New library shows what AI in healthcare can already do today

The use of Artificial Intelligence (AI) in clinical settings is already a reality, one that has brought benefits to patients, healthcare stakeholders and wider society. These developments have now been highlighted in a library of use cases on ‘Artificial Intelligence in Healthcare’, published by COCIR.

The publication of this library of use cases fulfils COCIR’s commitment in its April 2019 White Paper: “Artificial Intelligence in Healthcare”. It followed the establishment in 2018 of COCIR’s dedicated Task Force on Artificial Intelligence in Health. These use cases detail how healthcare providers are embedding AI technology to help optimise their workflows, as well as showing how caregivers apply AI in both decision support and autonomous decision-making.

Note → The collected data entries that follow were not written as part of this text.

@[simp] theorem State.advancePC_mem (s : State) : (s.advancePC).mem = s.mem := rfl
@[simp] theorem State.advancePC_V (s : State) : (s.advancePC).V = s.V := rfl
@[simp] theorem State.advancePC_I (s : State) : (s.advancePC).I = s.I := rfl
@[simp] theorem State.advancePC_PC (s : State) : (s.advancePC).PC = s.PC + 2#16 := rfl
@[simp] theorem State.advancePC_stack (s : State) : (s.advancePC).stack = s.stack := rfl
@[simp] theorem State.advancePC_DT (s : State) : (s.advancePC).DT = s.DT := rfl
@[simp] theorem State.advancePC_ST (s : State) : (s.advancePC).ST = s.ST := rfl
@[simp] theorem State.advancePC_paused (s : State) : (s.advancePC).paused = s.paused := rfl
@[simp] theorem State.advancePC_waitReg (s : State) : (s.advancePC).waitReg = s.waitReg := rfl
@[simp] theorem State.advancePC_faulted (s : State) : (s.advancePC).faulted = s.faulted := rfl
@[simp] theorem State.advancePC_fb (s : State) : (s.advancePC).fb = s.fb := rfl
@[simp] theorem State.advancePC_params (s : State) : (s.advancePC).params = s.params := rfl
@[simp] theorem State.advancePC_driver (s : State) : (s.advancePC).driver = s.driver := rfl
@[simp] theorem State.advancePC_phase (s : State) : (s.advancePC).phase = s.phase := rfl
@[simp] theorem State.advancePC_ports (s : State) : (s.advancePC).ports = s.ports := rfl
@[simp] theorem State.advancePC_keyInput (s : State) : (s.advancePC).keyInput = s.keyInput := rfl
@[simp] theorem State.advancePC_draws (s : State) : (s.advancePC).draws = s.draws := rfl

@[simp] theorem State.jump_mem (s : State) (w : Word) : (s.jump w).mem = s.mem := rfl
@[simp] theorem State.jump_V (s : State) (w : Word) : (s.jump w).V = s.V := rfl
@[simp] theorem State.jump_I (s : State) (w : Word) : (s.jump w).I = s.I := rfl
@[simp] theorem State.jump_PC (s : State) (w : Word) : (s.jump w).PC = w := rfl
@[simp] theorem State.jump_stack (s : State) (w : Word) : (s.jump w).stack = s.stack := rfl
@[simp] theorem State.jump_DT (s : State) (w : Word) : (s.jump w).DT = s.DT := rfl
@[simp] theorem State.jump_ST (s : State) (w : Word) : (s.jump w).ST = s.ST := rfl
@[simp] theorem State.jump_paused (s : State) (w : Word) : (s.jump w).paused = s.paused := rfl
@[simp] theorem State.jump_waitReg (s : State) (w : Word) : (s.jump w).waitReg = s.waitReg := rfl
@[simp] theorem State.jump_faulted (s : State) (w : Word) : (s.jump w).faulted = s.faulted := rfl
@[simp] theorem State.jump_fb (s : State) (w : Word) : (s.jump w).fb = s.fb := rfl
@[simp] theorem State.jump_params (s : State) (w : Word) : (s.jump w).params = s.params := rfl
@[simp] theorem State.jump_driver (s : State) (w : Word) : (s.jump w).driver = s.driver := rfl
@[simp] theorem State.jump_phase (s : State) (w : Word) : (s.jump w).phase = s.phase := rfl
@[simp] theorem State.jump_ports (s : State) (w : Word) : (s.jump w).ports = s.ports := rfl
@[simp] theorem State.jump_keyInput (s : State) (w : Word) : (s.jump w).keyInput = s.keyInput := rfl
@[simp] theorem State.jump_draws (s : State) (w : Word) : (s.jump w).draws = s.draws := rfl

@[simp] theorem State.writeI_mem (s : State) (w : Word) : (s.writeI w).mem = s.mem := rfl
@[simp] theorem State.writeI_V (s : State) (w : Word) : (s.writeI w).V = s.V := rfl
@[simp] theorem State.writeI_I (s : State) (w : Word) : (s.writeI w).I = w := rfl
@[simp] theorem State.writeI_PC (s : State) (w : Word) : (s.writeI w).PC = s.PC := rfl
@[simp] theorem State.writeI_stack (s : State) (w : Word) : (s.writeI w).stack = s.stack := rfl
@[simp] theorem State.writeI_DT (s : State) (w : Word) : (s.writeI w).DT = s.DT := rfl
@[simp] theorem State.writeI_ST (s : State) (w : Word) : (s.writeI w).ST = s.ST := rfl
@[simp] theorem State.writeI_paused (s : State) (w : Word) : (s.writeI w).paused = s.paused := rfl
@[simp] theorem State.writeI_waitReg (s : State) (w : Word) : (s.writeI w).waitReg = s.waitReg := rfl
@[simp] theorem State.writeI_faulted (s : State) (w : Word) : (s.writeI w).faulted = s.faulted := rfl
@[simp] theorem State.writeI_fb (s : State) (w : Word) : (s.writeI w).fb = s.fb := rfl
@[simp] theorem State.writeI_params (s : State) (w : Word) : (s.writeI w).params = s.params := rfl
@[simp] theorem State.writeI_driver (s : State) (w : Word) : (s.writeI w).driver = s.driver := rfl
@[simp] theorem State.writeI_phase (s : State) (w : Word) : (s.writeI w).phase = s.phase := rfl
@[simp] theorem State.writeI_ports (s : State) (w : Word) : (s.writeI w).ports = s.ports := rfl
@[simp] theorem State.writeI_keyInput (s : State) (w : Word) : (s.writeI w).keyInput = s.keyInput := rfl
@[simp] theorem State.writeI_draws (s : State) (w : Word) : (s.writeI w).draws = s.draws := rfl

@[simp] theorem State.push_mem (s : State) (w : Word) : (s.push w).mem = s.mem := rfl
@[simp] theorem State.push_V (s : State) (w : Word) : (s.push w).V = s.V := rfl
@[simp] theorem State.push_I (s : State) (w : Word) : (s.push w).I = s.I := rfl
@[simp] theorem State.push_PC (s : State) (w : Word) : (s.push w).PC = s.PC := rfl
@[simp] theorem State.push_stack (s : State) (w : Word) : (s.push w).stack = s.stack ++ [w] := rfl
@[simp] theorem State.push_DT (s : State) (w : Word) : (s.push w).DT = s.DT := rfl
@[simp] theorem State.push_ST (s : State) (w : Word) : (s.push w).ST = s.ST := rfl
@[simp] theorem State.push_paused (s : State) (w : Word) : (s.push w).paused = s.paused := rfl
@[simp] theorem State.push_waitReg (s : State) (w : Word) : (s.push w).waitReg = s.waitReg := rfl
@[simp] theorem State.push_faulted (s : State) (w : Word) : (s.push w).faulted = s.faulted := rfl
@[simp] theorem State.push_fb (s : State) (w : Word) : (s.push w).fb = s.fb := rfl
@[simp] theorem State.push_params (s : State) (w : Word) : (s.push w).params = s.params := rfl
@[simp] theorem State.push_driver (s : State) (w : Word) : (s.push w).driver = s.driver := rfl
@[simp] theorem State.push_phase (s : State) (w : Word) : (s.push w).phase = s.phase := rfl
@[simp] theorem State.push_ports (s : State) (w : Word) : (s.push w).ports = s.ports := rfl
@[simp] theorem State.push_keyInput (s : State) (w : Word) : (s.push w).keyInput = s.keyInput := rfl
@[simp] theorem State.push_draws (s : State) (w : Word) : (s.push w).draws = s.draws := rfl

It is clear from this initial collection of use cases that AI in healthcare is already generating diagnosis and treatment opportunities that were not previously possible

Nicole Denjoy

COCIR Secretary General, Nicole Denjoy says, “It is clear from this initial collection of use cases that AI in healthcare is already generating diagnosis and treatment opportunities that were not previously possible. The examples cover an incredibly diverse range of topics; diagnosing psychiatric multi-morbidities, diagnosing lung and skin lesions; detecting calcium in coronary arteries; documenting the anatomy of the foetal brain - even preventing deaths from snakebites”.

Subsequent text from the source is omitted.